[Opening EXTRACTED RECORDS section]

/-- Settles O3: the two words decode through their encodings; the neighbours are evaluated. -/
theorem tableWordsDecodeAsTheSpecSays : Obligations.TableWordsDecodeAsTheSpecSays := by
  unfold Obligations.TableWordsDecodeAsTheSpecSays
  exact ⟨decode_of_encode rfl, decode_of_encode rfl, by decide, by decide, by decide, by decide⟩

/-! ### A step and its next input (R41, R45) -/

theorem step_of_inbox_nil {s : State} (h : s.inbox = []) : step s = .next s := by
  simp only [step, runNext, h]

theorem step_of_inbox_cons {s : State} {x : Input} {xs : List Input} (h : s.inbox = x :: xs) :
    step s = runInput x (withInbox xs s) := by
  simp only [step, runNext, h]

theorem runInput_insn_of_decode {w : Word} {i : Instr} (s : State) (h : decode w = .ok i) :
    runInput (.insn w) s = exec i s := by
  simp only [runInput, runWord, h]

theorem runInput_insn_of_notInSpec {w : Word} (s : State) (h : decode w = .error (.notInSpec w)) :
    runInput (.insn w) s = .refused (.wordNotInSpec w) := by
  simp only [runInput, runWord, h]

theorem decode_tableWord {nbits w : Nat} {i : Instr} (h : decodeTableWord nbits w = some i) :
    decode (tableWord nbits w) = .ok i := by
  unfold decodeTableWord at h
  split at h
  · rename_i hd
    rw [hd, Option.some.inj h]
  · cases h

/-- Settles O4: a step runs the word at the head of the queue; taking a placed word gives the state before back. -/
theorem stepRunsDecodedInstruction : Obligations.StepRunsDecodedInstruction := by
  unfold Obligations.StepRunsDecodedInstruction
  refine ⟨fun s w xs i hx hd => ?_, fun s w xs hx hd => ?_, fun s nbits w i hd => ?_⟩
  · rw [step_of_inbox_cons hx, runInput_insn_of_decode _ hd]
  · rw [step_of_inbox_cons hx, runInput_insn_of_notInSpec _ hd]
  · have head : (s.withFetchWord nbits w).inbox = .insn (tableWord nbits w) :: s.inbox := rfl
    have taken : withInbox s.inbox (s.withFetchWord nbits w) = s := rfl
    rw [step_of_inbox_cons head, runInput_insn_of_decode _ (decode_tableWord hd), taken]

/-- Settles O5: each kind of input at the head of the queue is run as such, and an empty queue leaves the state. -/
theorem stepRunsTheNextInput : Obligations.StepRunsTheNextInput := by
  unfold Obligations.StepRunsTheNextInput
  exact ⟨fun _ _ _ => step_of_inbox_cons, fun _ _ _ => step_of_inbox_cons, fun _ _ _ _ => step_of_inbox_cons,
    fun _ => step_of_inbox_nil⟩

/-! ### `ISB` (R43, R96) -/

theorem exec_isb_running {s : State} (h : s.halted = false) :
    exec .isb s = .next (OpOutcome.cont { s with pc := s.env.nextPc }).conclude := by
  simp only [exec, execIsb, h, Bool.false_eq_true, if_false, continueWith_eq]

theorem exec_isb_halted {s : State} (h : s.halted = true) : exec .isb s = .refused .inDebugState := by
  simp only [exec, execIsb, h, if_true]

/-- Settles O35, outside Debug state and in it. -/
theorem isbInstructionOnlyMovesThePc : Obligations.IsbInstructionOnlyMovesThePc := by
  unfold Obligations.IsbInstructionOnlyMovesThePc
  exact fun _ => ⟨exec_isb_running, exec_isb_halted⟩

/-! ### `ERET` (R43, R64, R65) -/

/-- A legal `ERET` is the environment's return followed by the hook at the level it goes to. -/
theorem exec_eret_of_legal {s : State} (hrun : s.halted = false) (hlegal : illegalNow s = false) :
    exec .eret s = exec (.opExcReturn false) (legalReturn s) := by
  simp only [exec, execEret, execOpExcReturn, exceptionReturn, hrun, hlegal, Bool.false_eq_true, if_false]

/-- An illegal `ERET` is the environment's return followed by the hook at the level it stays at. -/
theorem exec_eret_of_illegal {s : State} (hrun : s.halted = false) (hillegal : illegalNow s = true) :
    exec .eret s = exec (.opExcReturn true) (illegalReturn s) := by
  simp only [exec, execEret, execOpExcReturn, exceptionReturn, hrun, hillegal, Bool.false_eq_true, if_false, if_true]

/-- Above EL0 a return asks for what the registers of the current level hold. -/
theorem returnState_of_elRegs {s : State} {r : ElRegs} (h : elRegs s.pstate.el s = some r) :
    returnState s = ⟨r.elr, r.spsr⟩ := by
  simp only [returnState, h]

/-- At EL0, which has no such registers, a return asks for what the environment gives. -/
theorem returnState_of_el0 {s : State} (h : s.pstate.el = 0) :
    returnState s = ⟨s.env.eret.pc, ⟨0, s.env.eret.rest⟩⟩ := by
  simp only [returnState, elRegs, h]

/-- Settles O36: the state after a legal return is the one the return asks for, above EL0 and at EL0; an illegal return
leaves the level. -/
theorem eretReturnsThenCallsTheHook : Obligations.EretReturnsThenCallsTheHook := by
  unfold Obligations.EretReturnsThenCallsTheHook
  intro s hrun
  refine ⟨fun hlegal r hr => ?_, fun hlegal h0 => ?_, exec_eret_of_illegal hrun⟩
  · rw [exec_eret_of_legal hrun hlegal, legalReturn, returnState_of_elRegs hr]
  · rw [exec_eret_of_legal hrun hlegal, legalReturn, returnState_of_el0 h0]

/-- The hook of an exception return leaves the environment, `EDECCR` and the last read value alone. -/
theorem exec_opExcReturn_frame {f : Bool} {s t : State} (h : exec (.opExcReturn f) s = .next t) :
    s.SameEnvironment t ∧ t.edeccr = s.edeccr ∧ t.readData = s.readData := by
  obtain ⟨o, ho, rfl⟩ := (exec_hook_next _ s t h).2 (.inl ⟨f, rfl⟩)
  obtain ⟨henv, hedeccr, hread⟩ := ho.frame
  exact ⟨henv.conclude, hedeccr, hread⟩

/-- Settles O37: outside Debug state `ERET` answers, and the hook after the return leaves what the return restored. -/
theorem eretCompletesOutsideDebugState : Obligations.EretCompletesOutsideDebugState := by
  unfold Obligations.EretCompletesOutsideDebugState
  intro s hinv hrun
  obtain ⟨t, ht⟩ := (exec_eret_answers_iff hinv).mp hrun
  refine ⟨t, ht, ?_⟩
  cases hi : illegalNow s with
  | false =>
    rw [exec_eret_of_legal hrun hi] at ht
    obtain ⟨same, hedeccr, hread⟩ := exec_opExcReturn_frame ht
    refine ⟨fun h => absurd h Bool.false_ne_true, fun _ => ⟨same.currentSs, fun r hr => ?_, fun h0 => ?_⟩,
      same.params, hedeccr, same.el1, same.el2, same.el3, same.env, same.inbox, hread⟩
    · rw [same.pc, same.pstate, legalReturn_pc, legalReturn_pstate, returnState_of_elRegs hr]
      exact ⟨rfl, rfl⟩
    · rw [same.pc, same.pstate, legalReturn_pc, legalReturn_pstate, returnState_of_el0 h0]
      exact ⟨rfl, rfl⟩
  | true =>
    rw [exec_eret_of_illegal hrun hi] at ht
    obtain ⟨same, hedeccr, hread⟩ := exec_opExcReturn_frame ht
    exact ⟨fun _ => ⟨same.pc, same.pstate, same.currentSs⟩, fun h => absurd h.symm Bool.false_ne_true,
      same.params, hedeccr, same.el1, same.el2, same.el3, same.env, same.inbox, hread⟩

end Sys2Proof.Machine
end

section
/-! PROOFS. The statements of 40_control.md: the control tables (R51 to R53), resets (R55), the pairs without bits
(R54, R58) and the hooks' refusal of them (R58). -/

namespace Sys2Proof.Machine

/-! ### The control tables, row by row (R51 to R53, R55) -/

/-- The *return* column: the rows `01` and `10`. -/
theorem twoBitHit_ret (r e : Bool) : twoBitHit r e .ret = ((!r && e) || (r && !e)) := by
  cases r <;> cases e <;> rfl

/-- The *entry* column: the rows `01` and `11`. -/
theorem twoBitHit_entry (r e : Bool) : twoBitHit r e .entry = ((!r && e) || (r && e)) := by
  cases r <;> cases e <;> rfl

theorem twoBitHit_reset (r e : Bool) : twoBitHit r e .reset = twoBitHit r e .entry := by
  cases r <;> cases e <;> rfl

theorem catchHit_oneBit {p : Params} {k : EntryKind} (hcfg : p.cfg = .v8p0) (hk : k ≠ .reset) (v : Word)
    (lv : Level) : catchHit p v lv k = eBit v lv := by
  simp [catchHit, hcfg, hk, Configuration.haveDebugv8p2, Configuration.haveRme]

theorem catchHit_twoBit {p : Params} {k : EntryKind} (h2 : p.cfg.haveDebugv8p2 = true) (hk : k ≠ .reset) (v : Word)
    (lv : Level) : catchHit p v lv k = twoBitHit (rBit v lv) (eBit v lv) k := by
  simp [catchHit, h2, hk]

/-- A reset is judged as an exception taken, in every configuration, where resets are Exception Catch events. -/
theorem catchHit_reset (p : Params) (v : Word) (lv : Level) :
    catchHit p v lv .reset = (catchHit p v lv .entry && p.resetIsExceptionCatch) := by
  cases hreset : p.resetIsExceptionCatch <;> simp [catchHit, hreset, twoBitHit_reset]

/-! ### `CatchEnabled` (R51 to R55) -/

theorem catchEnabled_of_hasCatchBits {p : Params} {lv : Level} (h : hasCatchBits p.cfg lv = true) (v : Word)
    (k : EntryKind) : catchEnabled p v lv k = some (catchHit p v lv k) :=
  if_pos h

theorem catchEnabled_eq_none_iff (p : Params) (v : Word) (lv : Level) (k : EntryKind) :
    catchEnabled p v lv k = none ↔ hasCatchBits p.cfg lv = false := by
  simp [catchEnabled]

/-- Settles O8: the one-bit table for an entry and a return, and a reset as an entry. -/
theorem oneBitControl : Obligations.OneBitControl := by
  unfold Obligations.OneBitControl
  intro p v lv hcfg hbits
  have hit {k : EntryKind} (hk : k ≠ .reset) : catchHit p v lv k = eBit v lv := catchHit_oneBit hcfg hk v lv
  simp only [catchEnabled_of_hasCatchBits hbits]
  refine ⟨?_, ?_, ?_⟩
  · rw [hit (by decide)]
  · rw [hit (by decide)]
  · rw [catchHit_reset, hit (by decide)]

/-- Settles O9: the two-bit table's columns for a return and an entry, and a reset as an entry. -/
theorem twoBitControl : Obligations.TwoBitControl := by
  unfold Obligations.TwoBitControl
  intro p v lv h2 hbits
  have hit {k : EntryKind} (hk : k ≠ .reset) : catchHit p v lv k = twoBitHit (rBit v lv) (eBit v lv) k :=
    catchHit_twoBit h2 hk v lv
  simp only [catchEnabled_of_hasCatchBits hbits]
  refine ⟨?_, ?_, ?_⟩
  · rw [hit (by decide), twoBitHit_ret]
  · rw [hit (by decide), twoBitHit_entry]
  · rw [catchHit_reset, hit (by decide), twoBitHit_entry]

/-- Settles O10: a reset hits only as an entry does, which the row `10` does not. -/
theorem resetIsEnabledAsAnExceptionTaken : Obligations.ResetIsEnabledAsAnExceptionTaken := by
  unfold Obligations.ResetIsEnabledAsAnExceptionTaken
  intro p v lv
  refine ⟨fun hreset => ?_, fun hreset => ?_, fun h2 hr he => ?_⟩
  · simp only [catchEnabled, catchHit_reset, hreset, Bool.and_true]
  · simp [catchEnabled_eq_some_true_iff, catchHit_reset, hreset]
  · have miss : catchHit p v lv .entry = false := by
      rw [catchHit_twoBit h2 (by decide), hr, he]
      rfl
    simp [catchEnabled_eq_some_true_iff, catchHit_reset, miss]

/-! ### The pairs without bits (R54, R58) -/

theorem hasCatchBits_eq_false_iff (c : Configuration) (lv : Level) :
    hasCatchBits c lv = false ↔
      (lv.el = 3 ∧ (lv.ss = .nonSecure ∨ lv.ss = .realm)) ∨
        ((lv.ss = .realm ∨ lv.ss = .root) ∧ c.haveRme = false) := by
  obtain ⟨ss, el⟩ := lv
  cases ss with
  | secure => simp [hasCatchBits]
  | nonSecure => simp [hasCatchBits]
  | realm => by_cases hel : el = 3 <;> simp [hasCatchBits, hel]
  | root => simp [hasCatchBits]

/-- Settles O11: `CatchEnabled` refuses where there are no bits, and which pairs have none is read off by Security
state. -/
theorem catchEnabledRefusesPairsWithoutBits : Obligations.CatchEnabledRefusesPairsWithoutBits := by
  unfold Obligations.CatchEnabledRefusesPairsWithoutBits
  intro p v lv k
  rw [catchEnabled_eq_none_iff, hasCatchBits_eq_false_iff]

/-! ### The hooks' refusal (R58) -/

/-- Why a hook is refused: with halting allowed it asks about a pair without bits. -/
def RefusedForBits (s : State) (r : Refusal) : Prop :=
  r = .noCatchBits s.level ∧ haltingAllowed s = true ∧ hasCatchBits s.params.cfg s.level = false

theorem commonCheck_eq_error_iff (k : EntryKind) (s : State) (r : Refusal) :
    commonCheck k s = .error r ↔ RefusedForBits s r := by
  unfold RefusedForBits
  by_cases ha : haltingAllowed s = true
  · cases hb : hasCatchBits s.params.cfg s.level <;> simp [commonCheck, catchEnabled, ha, hb, eq_comm (a := r)]
  · simp [commonCheck, ha]

theorem entryHook_eq_error_iff (k : EntryKind) (s : State) (r : Refusal) :
    entryHook k s = .error r ↔ RefusedForBits s r := by
  rw [← commonCheck_eq_error_iff k]
  unfold entryHook
  split <;> simp [*]

theorem returnHook_eq_error_iff (s : State) (r : Refusal) : returnHook s = .error r ↔ RefusedForBits s r := by
  rw [← commonCheck_eq_error_iff .ret]
  unfold returnHook
  split <;> simp [*]

theorem unpredictableAlternatives_eq_error_iff (s : State) (r : Refusal) :
    unpredictableAlternatives s = .error r ↔ RefusedForBits s r := by
  unfold unpredictableAlternatives RefusedForBits
  by_cases ha : haltingAllowed s = true
  · cases hb : hasCatchBits s.params.cfg s.level <;> simp [ha, eq_comm (a := r)]
  · simp [ha]

/-- A boundary reads the pair's bit in `CFG_V8P0` only (R68, R70, R80). -/
theorem boundaryHook_eq_error_iff (s : State) (r : Refusal) :
    boundaryHook s = .error r ↔ s.params.cfg = .v8p0 ∧ RefusedForBits s r := by
  rw [← unpredictableAlternatives_eq_error_iff]
  cases hcfg : s.params.cfg <;> simp [boundaryHook, hcfg, Configuration.haveDebugv8p8, Configuration.haveDebugv8p2]

/-- Settles O21: a hook stops where its outcome set is refused, and that is at a pair without bits. -/
theorem hooksRefuseExactlyPairsWithoutBits : Obligations.HooksRefuseExactlyPairsWithoutBits := by
  unfold Obligations.HooksRefuseExactlyPairsWithoutBits
  intro s r
  refine ⟨?_, ?_, ?_, fun illegal => ?_⟩
  · exact (settleOr_refused s r _).trans (entryHook_eq_error_iff .entry s r)
  · exact (settleOr_refused s r _).trans (entryHook_eq_error_iff .reset s r)
  · rw [and_left_comm]
    exact (settleOr_refused s r _).trans (boundaryHook_eq_error_iff s r)
  · exact (settleOr_refused s r _).trans (returnHook_eq_error_iff s r)

end Sys2Proof.Machine
end

section
/-! PROOFS. The statements of 41_generation.md: the outcomes of an event generated on an exception entry or a reset
(R61, R62, R71, R73, R76) and on an exception return (R63 to R67, R74), where none is generated (R60, R75), and the
boundaries without `FEAT_Debugv8p8` (R68, R70). -/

[Closing EXTRACTED RECORDS section]

What is the number of lines in the data that contain "hrun"? Write that number and nothing else.

12